The roundRobin program appeared to be correctly running. But in general, because of the complexity of most parallel programs, core dumps or simply incorrect results are common. TotalView is the premier parallel dubugging tool available today; it lets you examine your parallel program in detail and identify flaw(s) if any.
In this section, we will explore the basic functionality of TotalView using the roundRobin program. In the next section, we'll use TV to debug the erroneous Parallel Diffusion program.
TotalView is a tool which can be used to interactively debug parallel programs. To use TotalView, the parallel program must be run interactively and not in batch mode, i.e. on nodes gotten through qsub -I.
Related Info:
The license also is restricted to 2 concurrent users at any given time.
This does not affect workshop attendees, because
we have an unlimited user demo license for the workshop.
Let us see how to use TotalView to debug a parallel program while working on interactive nodes provided by PBS. When you invoke mpirun , you will need to append the -tv option to it before specifying your program's name. For example, to debug the roundRobin program, you'll have to type:
Exercise: Do this!
[agopu@bc81 RoundRobin]$ cd ~/MPI_Tutorial/RoundRobin/ [agopu@bc81 RoundRobin]$ lamboot $PBS_NODEFILE [agopu@bc81 RoundRobin]$ mpirun C -tv roundRobin [agopu@bc81 RoundRobin]$ lamhalt
Note to MPICH Users: If you are an MPICH user, please see important note about use of TV with MPICH code on AVIDD in the Compiling and Running Parallel jobs using MPICH on AVIDD section of this workshop.
As a start, you should see something like this on the console:
Linux x86 TotalView 6.6.0-2 Copyright 1999-2004 by Etnus, LLC. ALL RIGHTS RESERVED. . . . Reading symbols for process 1, executing "roundRobin" Library /N/u/agopu/MPI_Tutorial/RoundRobin/roundRobin, with 1 asects, was linked at 0x08048000, and initially loaded at 0x90000000 . . . Skimming 50430 bytes of DWARF '.debug_info' symbols from '/N/u/agopu/MPI_Tutorial/RoundRobin/roundRobin'...done . . . . . .Also two windows should open up:
The TotalView root [main] window where process information and the like are shown.
The TotalView process [debug] window showing a stack trace, program source code, action points, and such.
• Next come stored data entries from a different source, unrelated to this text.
namespace Sys2Proof.Machine

/-! ENCODE. -/

theorem pushN_newest_ne_nil (r : Runs) (v : Bool) (k : Nat) : (pushN r v k).newest ≠ [] := by
  unfold pushN
  split
  · split <;> simp
  · simp

/-- A run that is pushed is not empty, and a run never shrinks (R110). -/
theorem pushN_positive {r : Runs} {v : Bool} {k : Nat} (hr : ∀ e ∈ r.newest, 0 < e) (hk : 0 < k) :
    ∀ e ∈ (pushN r v k).newest, 0 < e := by
  unfold pushN
  split
  next o older ho =>
    rw [ho, List.forall_mem_cons] at hr
    split
    · exact List.forall_mem_cons.2 ⟨by omega, hr.2⟩
    · exact List.forall_mem_cons.2 ⟨hk, List.forall_mem_cons.2 hr⟩
  next => exact List.forall_mem_cons.2 ⟨hk, by simp⟩

theorem foldl_push_positive (bits : List Bool) {r : Runs} (hr : ∀ e ∈ r.newest, 0 < e) :
    ∀ e ∈ (bits.foldl push r).newest, 0 < e := by
  induction bits generalizing r with
  | nil => exact hr
  | cons v bits ih => exact ih (pushN_positive hr Nat.one_pos)

theorem packetRuns_positive {d : List Byte} {pre post : Nat} (hpre : 0 < pre) (hpost : 0 < post) :
    ∀ e ∈ packetRuns d pre post, 0 < e := by
  intro e he
  exact pushN_positive (foldl_push_positive _ (by simpa using hpre)) hpost e (List.mem_reverse.1 he)

theorem packetRuns_ne_nil (d : List Byte) (pre post : Nat) : packetRuns d pre post ≠ [] :=
  mt List.reverse_eq_nil_iff.1 (pushN_newest_ne_nil _ _ _)

/-- The bounds that `ARGS_OK` puts on its operands (R111). -/
theorem argsOk_bounds {c : Config} {n pre post : Nat} (h : argsOk c n pre post = true) :
    0 < pre ∧ 0 < post ∧ n ≤ c.maxCommand := by
  simp only [argsOk, Bool.and_eq_true, decide_eq_true_eq] at h
  omega

/-- ENCODE answers an array (R110). -/
theorem encodePacket_eq_ok {c : Config} {d : List Byte} {pre post : Nat} {a : List Nat} :
    encodePacket c d pre post = .ok a ↔ argsOk c d.length pre post = true ∧
      (∀ e ∈ packetRuns d pre post, e ≤ c.runMax) ∧ (packetRuns d pre post).length + 1 ≤ c.maxTransitions ∧
      a = packetRuns d pre post ++ [0] := by
  unfold encodePacket
  cases argsOk c d.length pre post
  · simp
  · by_cases hm : (packetRuns d pre post).any (c.runMax < ·) = true
    · have : ¬ ∀ e ∈ packetRuns d pre post, e ≤ c.runMax := by simpa using hm
      simp [hm, this]
    · have : ∀ e ∈ packetRuns d pre post, e ≤ c.runMax := by simpa using hm
      by_cases hl : c.maxTransitions < (packetRuns d pre post).length + 1
      · simp [hm, hl, Nat.not_le.2 hl]
      · simpa [hm, hl, Nat.not_lt.1 hl, eq_comm] using fun _ => this

theorem Encoded.isOk_iff {x : Encoded} : x.isOk = true ↔ ∃ a, x = .ok a := by
  cases x <;> simp [Encoded.isOk]

/-! Well-formed arrays. -/

/-- A well-formed array is its entries before the first 0, at least one, and that 0 within the capacity (R83). -/
theorem arrayWellFormed_iff {c : Config} {a : List Nat} :
    arrayWellFormed c a = true ↔ ∃ t, 1 ≤ t ∧ t ≤ c.maxTransitions - 1 ∧ a[t]? = some 0 ∧
      ∀ j < t, ∃ e, a[j]? = some e ∧ e ≠ 0 := by
  unfold arrayWellFormed
  constructor
  · intro h
    obtain ⟨-, h⟩ := Bool.and_eq_true_iff.1 h
    split at h
    next t ht =>
      obtain ⟨htl, h0, hj⟩ := List.findIdx?_eq_some_iff_getElem.1 ht
      simp only [Bool.and_eq_true, decide_eq_true_eq] at h
      refine ⟨t, h.1, h.2, by simpa [htl] using h0, fun j hjt => ?_⟩
      exact ⟨a[j]'(hjt.trans htl), List.getElem?_eq_getElem _, by simpa using hj j hjt⟩
    next => cases h
  · rintro ⟨t, h1, hm, ht, hj⟩
    have hf : a.findIdx? (· == 0) = some t := by
      obtain ⟨htl, h0⟩ := List.getElem?_eq_some_iff.1 ht
      refine List.findIdx?_eq_some_iff_getElem.2 ⟨htl, by simpa using h0, fun j hjt => ?_⟩
      obtain ⟨e, he, hne⟩ := hj j hjt
      obtain ⟨_, rfl⟩ := List.getElem?_eq_some_iff.1 he
      simpa using hne
    obtain ⟨e, he, hne⟩ := hj 0 (by omega)
    simp [hf, h1, hm, List.getD, he, hne]

/-- Invariant 4 of R44 for one array: well-formed, and every entry fits its width. -/
def ArrayOk (c : Config) (a : List Nat) : Prop := arrayWellFormed c a = true ∧ ∀ e ∈ a, e ≤ c.runMax

/-- ENCODE's arrays are well-formed and their entries fit (R83, R84). -/
theorem arrayOk_of_encodePacket {c : Config} {d : List Byte} {pre post : Nat} {a : List Nat}
    (h : encodePacket c d pre post = .ok a) : ArrayOk c a := by
  obtain ⟨hargs, hmax, hlen, rfl⟩ := encodePacket_eq_ok.1 h
  obtain ⟨hpre, hpost, -⟩ := argsOk_bounds hargs
  constructor
  · have := List.length_pos_iff.2 (packetRuns_ne_nil d pre post)
    refine arrayWellFormed_iff.2 ⟨_, this, by omega, by simp, fun j hj => ?_⟩
    exact ⟨_, List.getElem?_append_left hj ▸ List.getElem?_eq_getElem hj,
      (packetRuns_positive hpre hpost _ (List.getElem_mem hj)).ne'⟩
  · intro e he
    rcases List.mem_append.1 he with he | he
    · exact hmax e he
    · simp_all

/-- The idle array of a configuration that describes hardware (R236). -/
theorem idleArray_of_valid {c : Config} (hc : configValid c = true) :
    encodePacket c c.idleBytes c.idlePreamble.toNat c.idlePostamble.toNat = .ok (idleEncoded c).array := by
  obtain ⟨-, hi⟩ := Bool.and_eq_true_iff.1 hc
  obtain ⟨a, ha⟩ := Encoded.isOk_iff.1 hi
  rw [ha]
  exact ha

/-- A well-formed array begins with an entry that is not 0. -/
theorem ArrayOk.first {c : Config} {a : List Nat} (h : ArrayOk c a) : ∃ e, a[0]? = some e ∧ e ≠ 0 := by
  obtain ⟨t, h1, -, -, hj⟩ := arrayWellFormed_iff.1 h.1
  exact hj 0 h1

/-- Before the terminator of a well-formed array there is a next entry, within the capacity. -/
theorem ArrayOk.next {c : Config} {a : List Nat} {i e : Nat} (h : ArrayOk c a) (hi : a[i]? = some e) (he : e ≠ 0)
    (hb : ∀ j < i, a[j]? ≠ some 0) : i + 1 < c.maxTransitions ∧ ∃ e', a[i + 1]? = some e' := by
  obtain ⟨t, h1, hm, ht, hj⟩ := arrayWellFormed_iff.1 h.1
  have hit : i < t := by
    rcases Nat.lt_trichotomy i t with hlt | rfl | hgt
    · exact hlt
    · rw [ht] at hi
      exact absurd (Option.some.inj hi).symm he
    · exact absurd ht (hb t hgt)
  refine ⟨by omega, ?_⟩
  rcases Nat.lt_or_eq_of_le (Nat.succ_le_of_lt hit) with hlt | heq
  · exact (hj _ hlt).imp fun _ h => h.1
  · exact ⟨0, by rw [← Nat.succ_eq_add_one, heq, ht]⟩

/-- The bounds of R6 that the invariants lean on. -/
theorem configValid_bounds {c : Config} (hc : configValid c = true) :
    2 ≤ c.numBuffers ∧ c.numBuffers ≤ 255 ∧ 1 ≤ c.numPending ∧ c.maxCommand ≤ 255 := by
  obtain ⟨hr, -⟩ := Bool.and_eq_true_iff.1 hc
  simp only [Config.inRange, Bool.and_eq_true, decide_eq_true_eq] at hr
  omega

end Sys2Proof.Machine
end

section
/-! PROOFS. What the step of the whole block can do: it is a reset, or one instruction in a state whose agenda has moved on. -/

namespace Sys2Proof.Machine

/-- The input that is taken leaves the block's own state as it is (log 1). -/
theorem fetch_eq_run {s u : State} {i : Instr} (h : fetch s = .run i u) :
    ∃ l n, u = { s with agenda := l, schedCount := n } := by
  unfold fetch at h
  split at h
  next =>
    unfold fetchIdle at h
    split at h
    · split at h <;> cases h <;> exact ⟨s.agenda, s.schedCount + 1, rfl⟩
    · cases h; exact ⟨s.agenda, s.schedCount, rfl⟩
  next => cases h
  next l rest _ =>
    split at h <;> cases h
    exact ⟨rest, s.schedCount, rfl⟩

theorem fetch_eq_resetTo {s u : State} (h : fetch s = .resetTo u) :
    ∃ rest, s.agenda = .reset :: rest ∧ u = (s.setAgenda rest).resetEvent := by
  unfold fetch at h
  split at h
  next =>
    unfold fetchIdle at h
    split at h
    · split at h <;> cases h
    · cases h
  next rest ha => cases h; exact ⟨rest, ha, rfl⟩
  next => split at h <;> cases h

/-- What a step that answers a next state did. -/
theorem step_eq_next {s t : State} (h : step s = .next t) : configValid s.cfg = true ∧
    ((∃ rest, s.agenda = .reset :: rest ∧ t = (s.setAgenda rest).resetEvent) ∨
      ∃ i l n, exec i { s with agenda := l, schedCount := n } = .next t) := by
  have hc : configValid s.cfg = true := by
    by_contra hc
    obtain ⟨r, hr⟩ := step_refused_of_invalid (Bool.not_eq_true _ ▸ hc)
    rw [hr] at h
    cases h
  refine ⟨hc, ?_⟩
  unfold step at h
  split at h
  next i u hf =>
    obtain ⟨l, n, rfl⟩ := fetch_eq_run hf
    exact .inr ⟨i, l, n, (whenConfigured_of_valid hc _).symm.trans h⟩
  next u hf =>
    obtain ⟨rest, ha, rfl⟩ := fetch_eq_resetTo hf
    cases (whenConfigured_of_valid hc _).symm.trans h
    exact .inl ⟨rest, ha, rfl⟩
  next => cases h

/-- What holds after reset and is kept by every instruction is kept by every step of the block. -/
theorem step_keeps {P : State → Prop} (hinput : ∀ s l n, P s → P { s with agenda := l, schedCount := n })
    (hreset : ∀ s : State, configValid s.cfg = true → P s.resetEvent) (hexec : ∀ i s t, P s → exec i s = .next t → P t)
    {s t : State} (hs : P s) (h : step s = .next t) : P t := by
  obtain ⟨hc, ⟨rest, -, rfl⟩ | ⟨i, l, n, h⟩⟩ := step_eq_next h
  · exact hreset _ hc
  · exact hexec i _ t (hinput s l n hs) h

end Sys2Proof.Machine
end

section
/-! PROOFS. Reset: its values (R48, R236 to R239), and that they meet the invariants of R44 (R235). -/

namespace Sys2Proof.Machine

/-! The records after reset. -/

theorem resetWith_bufs_getElem? (c : Config) (h : Nat) :
    (State.resetWith c).bufs[h]? =
      if h < c.numBuffers then some (if h = 0 then resetFixedBuffer c else resetPoolBuffer c h) else none := by
  simp only [State.resetWith, resetBuffers, List.getElem?_map]
  split
  next hl => simp [hl]
  next hl => simp [Nat.not_lt.1 hl]

theorem resetWith_pkts_getElem? (c : Config) (p : Nat) :
    (State.resetWith c).pkts[p]? = if p < c.numPending then some (resetPacket c p) else none := by
  simp only [State.resetWith, resetPackets, List.getElem?_map]
  split
  next hl => simp [hl]
  next hl => simp [Nat.not_lt.1 hl]

/-- The buffers after reset: the fixed one, and the pool. -/
theorem resetWith_buffer {c : Config} {h : Nat} {b : Buffer} (hb : (State.resetWith c).bufs[h]? = some b) :
    h < c.numBuffers ∧ ((h = 0 ∧ b = resetFixedBuffer c) ∨ (h ≠ 0 ∧ b = resetPoolBuffer c h)) := by
  rw [resetWith_bufs_getElem?] at hb
  split at hb
  next hl =>
    refine ⟨hl, ?_⟩
    split at hb <;> cases hb
    next h0 => exact .inl ⟨h0, rfl⟩
    next h0 => exact .inr ⟨h0, rfl⟩
  next => cases hb

theorem resetWith_fixedBuffer {c : Config} (hc : configValid c = true) :
    (State.resetWith c).bufs[0]? = some (resetFixedBuffer c) := by
  obtain ⟨h2, -⟩ := configValid_bounds hc
  rw [resetWith_bufs_getElem?, if_pos (by omega), if_pos rfl]

/-- Settles O16: the reset values, read off the definitions of the reset records. -/
theorem resetValues : Obligations.ResetValues := by
  intro c hc
  have hb := resetWith_fixedBuffer hc
  refine ⟨_, idleArray_of_valid hc, by simp [State.resetWith, resetBuffers], by simp [State.resetWith, resetPackets],
    ⟨_, hb, rfl, rfl, rfl, rfl, rfl, rfl, rfl, rfl, rfl, rfl, rfl, rfl, rfl, rfl⟩, fun h h1 hn => ?_, fun p hp => ?_, rfl, ?_,
    rfl, rfl, rfl, rfl, rfl, rfl⟩
  · refine ⟨resetPoolBuffer c h, ?_, rfl, rfl, rfl, rfl, rfl, rfl, rfl, rfl, rfl, rfl⟩
    rw [resetWith_bufs_getElem?, if_pos hn, if_neg (by omega)]
  · exact ⟨resetPacket c p, by rw [resetWith_pkts_getElem?, if_pos hp], rfl⟩
  · show resetEngine c = _
    cases ha : (idleEncoded c).array <;> simp [resetEngine, halfBitTicks, ha]

/-! The lists after reset. -/

/-- Links that count up to a bound are the list of the numbers below it. -/
theorem chain_range' {f : Nat → Option Nat} {n : Nat} (k a : Nat)
    (hf : ∀ j, a ≤ j → j < n → f j = if j + 1 < n then some (j + 1) else none) (ha : a + k = n) :
    Chain f none (if a < n then some a else none) (List.range' a k) := by
  induction k generalizing a with
  | zero => exact if_neg (by omega)
  | succ k ih =>
    refine ⟨if_pos (by omega), ?_⟩
    rw [hf a le_rfl (by omega)]
    exact ih (a + 1) (fun j hj => hf j (by omega)) (by omega)

theorem resetWith_ringSound {c : Config} (hc : configValid c = true) : RingSound (State.resetWith c) := by
  have h0 := resetWith_fixedBuffer hc
  refine ⟨[], State.nextOf_of_buf h0, by simp, fun h b hb => ?_⟩
  obtain ⟨-, ⟨rfl, rfl⟩ | ⟨hne, rfl⟩⟩ := resetWith_buffer hb
  · exact ⟨by simp [resetFixedBuffer], fun _ => ⟨0, _, rfl, h0, rfl⟩, fun hl => (nomatch hl)⟩
  · exact ⟨by simp [resetPoolBuffer, hne], fun hl => (nomatch hl), fun _ => ⟨rfl, rfl⟩⟩
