-- ==== Sys2Proof/Machine/State.lean ====
section
/-! DEFINITION. The state of the device as plain data, and the state after reset. Registers of
BAR0 live in one sparse map by primary offset (`Dev.regs`, reset values from
`Machine/RegTable.lean`); everything the spec gives the device beside them lives in the units'
structures below. The queue of waiting commands, the time base and the fuses stand beside the
device proper, so that it is plain which commands touch them. -/

namespace Sys2Proof.Machine

/-! ## Faults and refusals -/

/-- Why a command could stop the device. No command of this device stops it: every row has an
effect by the spec, and an event that matches nothing in the state changes nothing. -/
inductive Fault where
  /-- Raised by no meaning; kept so that the outcome type is inhabited. Safe: it never occurs. -/
  | none
  deriving DecidableEq, Repr

/-- Why a command could have no meaning. -/
inductive Refusal where
  /-- Raised by exec's arm of a command that is not modelled. Safe. -/
  | notModelled (mnemonic : String)
  deriving DecidableEq, Repr

/-! ## The outside: what the device emits -/

/-- What the device puts out: the answers of reads, messages, frames and pins, newest first in
`Dev.out` (log 5). -/
inductive Output where
  /-- The value a register read returns. -/
  | reg (v : Reg)
  /-- The bytes a BAR2, debug-port, I3C or JTAG read returns. -/
  | data (bs : Bytes)
  /-- A configuration request answered with Request Retry Status, and one answered. -/
  | retry
  | config (v : Nat)
  /-- A posted write to host memory: its pieces (address, bytes) and its Relaxed Ordering and No Snoop attributes
  (R48, R626). -/
  | hostWrite (parts : List (Nat × Nat)) (relaxed noSnoop : Bool)
  /-- An MSI-X message of a function's vector (R629, R624). -/
  | msix (fn vec addr dat : Nat)
  /-- A frame sent on a cell port or a far port. -/
  | cellFrame (port : Nat) (bs : Bytes)
  | farFrame (port : Nat) (bs : Bytes)
  /-- A status with which the debug access port answers (R617). -/
  | status (st : Nat)
  /-- An I3C in-band interrupt and its mandatory byte (R645). -/
  | ibi (b : Nat)
  deriving DecidableEq, Repr

/-! ## Command plane -/

/-- The outcome of a command: status (R16), RESULT and inline bytes 32–63 when it returns any. -/
structure Result where
  status : Nat
  result : Nat
  inl : Bytes
  /-- No rule states its RESULT: the record carries a free value (log 72). -/
  unstated : Bool
  deriving DecidableEq, Repr

/-- What a dispatched command waits for before it completes. -/
inductive Gate where
  /-- Nothing: it completes at the next COMMAND_COMPLETION. -/
  | ready
  /-- A unit's own event gives its result. -/
  | unit
  /-- R60: the walk of ring r, and its dispatched packets. -/
  | ringDestroy (r : Nat)
  /-- R651: the walks and dispatched commands of job j. -/
  | jobDestroy (j : Nat)
  /-- R334: every pin and command on the pages, then the frames they free. -/
  | invalidate (page count : Nat)
  /-- R78: a verified image that is being started. -/
  | start
  /-- R82, step 2: the commands the old curator executes itself. -/
  | rehang
  deriving DecidableEq, Repr

/-- A dispatched command: its origin, opcode, operands and the job it runs for; the ranges of
device addresses it covers (R334), what it waits for, and its result once known. -/
structure InFlight where
  org : Origin
  opcode : Nat
  ops : Bytes
  job : Nat
  ranges : List (Nat × Nat)
  gate : Gate
  res : Option Result
  /-- When it was dispatched. -/
  disp : Nat
  deriving DecidableEq, Repr

/-- An event record before it reaches a ring (R46, R76). -/
structure EvRec where
  seq : Nat
  status : Nat
  result : Nat
  time : Nat
  inl : Bytes
  deriving DecidableEq, Repr

/-- A ring's wait slot: the head packet's wait (R63, R67). -/
structure WaitSlot where
  tally : Nat
  threshold : Nat
  sat : Bool
  deriving DecidableEq, Repr

/-- A job: its protection domain and first step number (R74), and its rounding seed once a PSE_CONFIG
or a restore has fixed it (R117, R360). -/
structure Job where
  domain : Nat
  firstStep : Nat
  seed : Option Nat
  deriving DecidableEq, Repr

/-- The mailbox command in hand: opcode, packet bytes 16–63, and whether it is held (R72, R87). -/
structure MboxCmd where
  opcode : Nat
  args : Bytes
  held : Bool
  deriving DecidableEq, Repr

/-- The fields of a Coson image header (R77) and signature block (R533) that the device acts on: `svn` is
FW_SVN and `fuseSvn` FUSE_SVN. -/
structure ImageInfo where
  version : Nat
  timerTable : Nat
  handoff : Nat
  keyIndex : Nat
  svn : Nat
  fuseSvn : Nat
  digest : Bytes
  deriving DecidableEq, Repr
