-- ==== Sys2Proof/Machine/Catalogue.lean ====
section
/-! DEFINITION. The catalogue's changes (R323, R325): leaves, entries, the invalidation that a change includes and what
holds it up (R334, R335), and pages set DAMAGED (R185). -/

namespace Sys2Proof.Machine

/-- The lowest start from `lo` of `n` consecutive numbers below `hi` that `used` leaves free. -/
def freeRun (used : List Nat) (lo hi n : Nat) : Option Nat :=
  ((lo :: used.map (· + 1)).filter (fun s => decide (lo ≤ s ∧ s + n ≤ hi) && used.all (fun u => decide (u < s ∨ s + n ≤ u)))).min?

/-! ## Leaves and entries (R323, R325) -/

def leafMax : Nat := 2044
def Dev.leavesFree (d : Dev) : Nat := leafMax - (d.hbm.leaves.filter (fun e => e.2 != 0)).length

/-- The flat address of leaf i: past the directory in the curator area. -/
def leafFlat (i : Nat) : Nat := curatorArea + 0x40000 + i * 65536

/-- The entry of a page as the catalogue holds it: 0 when its directory entry is not valid. -/
def Dev.entryOf (d : Dev) (page : Nat) : Nat :=
  if bit (d.walk page).1 0 then (d.walk page).2 else 0

/-- Give a directory index a leaf if it has none: the lowest free one, zeroed. -/
def Dev.leafFor (d : Dev) (ix : Nat) : Dev :=
  if bit (d.dirEnt ix) 0 then d
  else match freeRun ((d.hbm.leaves.filter (fun e => e.2 != 0)).map (·.1)) 0 leafMax 1 with
    | none => d
    | some i =>
      let d := { d with hbm.leaves := smapSet zeroDflt d.hbm.leaves i (ix + 1) }
      let d := d.storeVia (leafFlat i) 65536 (fun d => { d with hbm.mem := memZero d.hbm.mem (leafFlat i) 65536 })
      d.store (d.catBase + 8 * ix) (leBytes 8 (leafFlat i + 1))

/-- Write a page's entry: one 16-byte write. -/
def Dev.putEntryOf (d : Dev) (page e : Nat) : Dev :=
  let de := d.dirEnt (dirIx page)
  if bit de 0 then d.store (dirLeaf de + 16 * leafIx page) (leBytes 16 e) else d

/-- Does a leaf hold a valid entry? -/
def Dev.leafLive (d : Dev) (leaf : Nat) : Bool :=
  (smapRange d.hbm.mem leaf 65536).any (fun (a, b) => (a - leaf) % 16 == 0 && b.toNat.testBit 0)

/-! ## What a collective covers (R414) -/

/-- The collectives' opcodes. -/
def ocRS : Nat := 0x0303
def ocAG : Nat := 0x0304
def ocPERM : Nat := 0x0305

/-- Format codes of the collectives (R93): FP32, BF16, and EX48. -/
def fcFP32 : Nat := 0
def fcBF16 : Nat := 1
def fcEX48 : Nat := 0xA

/-- Bytes per element in memory. -/
def collWidth (f : Nat) : Nat := if f = fcFP32 then 4 else if f = fcBF16 then 2 else 6

/-- Member count. -/
def Group.size (g : Group) : Nat := g.members.length

/-- Is this one of the curator's norm collectives (R410)? -/
def Coll.isNorm (c : Coll) : Bool := match c.owner with | .normReduce _ => true | .normGather _ => true | _ => false

/-- Ranges a collective names on this member, and the permission each needs (R414). -/
def Coll.ranges (c : Coll) (g : Group) : List (Nat × Nat × Nat) :=
  if c.isNorm then []
  else if c.opcode = ocRS then [(c.src, g.size * c.count * collWidth c.sfmt, 1), (c.dst, c.count * collWidth c.dfmt, 2)]
  else if c.opcode = ocAG then
    [(c.src, (if c.mode = 1 then c.own else c.count), 1), (c.dst, g.size * c.count, 2)]
      ++ (if c.mode = 1 then [(c.lenVec, 8 * g.size, 2)] else [])
  else c.sends.map (fun e => (e.addr, e.len, 1)) ++ c.recvs.map (fun e => (e.addr, e.len, 2))

/-! ## Invalidation (R334, R335) -/

/-- The device ranges a command waiting to run covers by its operands (R334): those of `COPY`, `FILL` and `HOST_DMA`
as they stand; of another command that names device memory, whatever it turns out to reach, so every page
(DESIGN CHOICE, log 83); of the rest none. -/
def waitingRanges (opc : Nat) (ops : Bytes) : List (Nat × Nat) :=
  if opc = 0x0104 then [(opnd ops 16 8, opnd ops 32 8), (opnd ops 24 8, opnd ops 32 8)]
  else if opc = 0x0105 then [(opnd ops 16 8, opnd ops 24 8)]
  else if opc = 0x0106 then [(opnd ops 24 8, opnd ops 32 8)]
  else if [0x0007, 0x0008, 0x0201, 0x0202, 0x0301, 0x0303, 0x0304, 0x0305, 0x0501, 0x0503, 0x0506, 0x0601, 0x0602, 0x0604,
      0x0701, 0x0702, 0x0703, 0x0704, 0x0A01].contains opc || opc / 256 == 4 then [(0, 2 ^ 48)]
  else []

/-- The device ranges a command in flight covers: those its unit took it with, or those it waits to run with. -/
def InFlight.covers (f : InFlight) : List (Nat × Nat) :=
  if f.gate = .ready ∧ f.res.isNone then waitingRanges f.opcode f.ops else f.ranges

/-- Does a range touch one of the pages (count 0: every page)? -/
def rangeInPages (page count : Nat) (r : Nat × Nat) : Bool :=
  count == 0 || (decide (0 < r.2) && decide (r.1 < (page + count) * pageBytes) && decide (page * pageBytes < r.1 + r.2))

/-- The ranges of collectives that the curator firmware runs itself, which an invalidation waits for (R334). -/
def Dev.firmwareRanges (d : Dev) : List (Nat × Nat) :=
  d.cfi.groups.flatMap (fun e => match e.2 with
    | none => []
    | some g => g.queue.flatMap (fun c => match c.owner with
      | .command _ _ => []
      | _ => (c.ranges g).map (fun r => (r.1, r.2.1))))

/-- Does a pin, an earlier command, or a collective of the curator firmware hold the invalidation up (R334)? `before` are
the commands dispatched before it. -/
def Dev.invalidateHeld (d : Dev) (page count : Nat) (before : List InFlight) : Bool :=
  d.hbm.caches.any (fun e => e.2.any (fun c => inPages page count c.page && c.pins != 0))
    || (before.flatMap (·.covers) ++ d.firmwareRanges).any (rangeInPages page count)

/-- The invalidation completes: caches are clear of the pages, frames they freed return to the pool,
leaves without a valid entry are free (R323, R335), and a page set DAMAGED has its invalidation. -/
def Dev.invalidateDone (d : Dev) (page count : Nat) : Dev :=
  let d := d.dropCached page count
  let (back, stay) := d.hbm.limbo.partition (fun e => inPages page count e.1)
  let d := d.each back (fun d (_, pfn) => d.setFrame pfn { d.frame pfn with used := false, page := 0 })
  let d := { d with hbm.limbo := stay, hbm.pendInv := d.hbm.pendInv.filter (fun p => !inPages page count p) }
  let d := d.each d.hbm.leaves (fun d (i, x) =>
    if x = 0 ∨ d.leafLive (leafFlat i) ∨ stay.any (fun e => dirIx e.1 == x - 1) then d
    else { d with hbm.leaves := smapSet zeroDflt d.hbm.leaves i 0 }.store (d.catBase + 8 * (x - 1)) (leBytes 8 0))
  d.bump HMC.CAT_INVALIDATIONS.COUNT 1

/-! ## Damaged pages (R185) -/

/-- Complete the invalidations of pages set DAMAGED that nothing holds up any more (R335). -/
def Dev.pendServe (d : Dev) : Dev :=
  d.each (d.hbm.pendInv.filter (fun p => !d.invalidateHeld p 1 d.cmd.inflight)) (fun d p => d.invalidateDone p 1)

/-- Set the DAMAGED bit of a page's catalogue entry; its invalidation begins, and ends when what holds it up has ended
(R335). -/
def Dev.markDamaged (d : Dev) (page : Nat) : Dev :=
  let w := d.walk page
  if dirEntOk w.1 && bit w.1 0 && entValid w.2 then
    let d := (d.store (dirLeaf w.1 + 16 * leafIx page) (leBytes 16 (w.2 ||| 16))).dropCached page 1
    { d with hbm.pendInv := d.hbm.pendInv ++ [page] }.pendServe
  else d

/-- Weak frames in use: an UNMAP or a STEP_END has come (R345). -/
def Dev.weakDue (d : Dev) : Dev :=
  { d with hbm.frames := d.hbm.frames.map (fun (e : Nat × Frame) => (e.1, if e.2.weak && e.2.used then { e.2 with due := true } else e.2)) }

end Sys2Proof.Machine
end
Important features of the Process Window are:
Just below the bunch of buttons is an identifier bar. It identifies the current process and its process number and the like. For example, in the sample window shown below, the bar tells us that the information shown currently (again, in the process window) pertain to process 0 and the program name is roundRobin, and so forth. You should be able to cross-reference the process number with the Root Window.
Among the buttons, near the upper left-hand corner is a pull-down labeled Group (Control) . You can toggle this to go between Group and Process control. Now what is that supposed to mean?
If Group (Control) is selected, then when you do any operation (like Next, Step, Halt, etc.)on the process window, it is applicable to all the processes running under mpirun's purview (or mpiexec's purview if you are using MPICH).
If instead, Process is chosen, then any operation you do is applicable to only the current process i.e. the process indicated by the identifier bar (as explained in the above bullet).
To the right are buttons such as Go and Step which move us or step us through the program (Usual debugger functionality)
Below the identifier bar, on the left is the Stack Trace which shows all procedures (functions and the like) in the stack. To its right is the Stack Frame displaying local variables and registers for the frame, for the current process. Nothing interesting at this time because the main program has not started for this processor or for any of the others.
Below the stack trace and stack frame is the Source Pane displaying the roundRobin.c source code.
OK, all those details said, the two TotalView windows should look similar to what's shown below
Note: break points are called action points by TotalView's manuals


Exercise: Do this!
You should pull down File -> Preferences... -> Action Points; where it says "When breakpoint hit, stop:" select Process. This will prevent one or more processes from stopping prior to a breakpoint.
Within the process window, make sure Group (Control) is selected in the drop down menu on the top left corner; left-click on the Go button. You'll trigger parallel processes to be started on your compute nodes and TV will ask if you'd like to stop the parallel code.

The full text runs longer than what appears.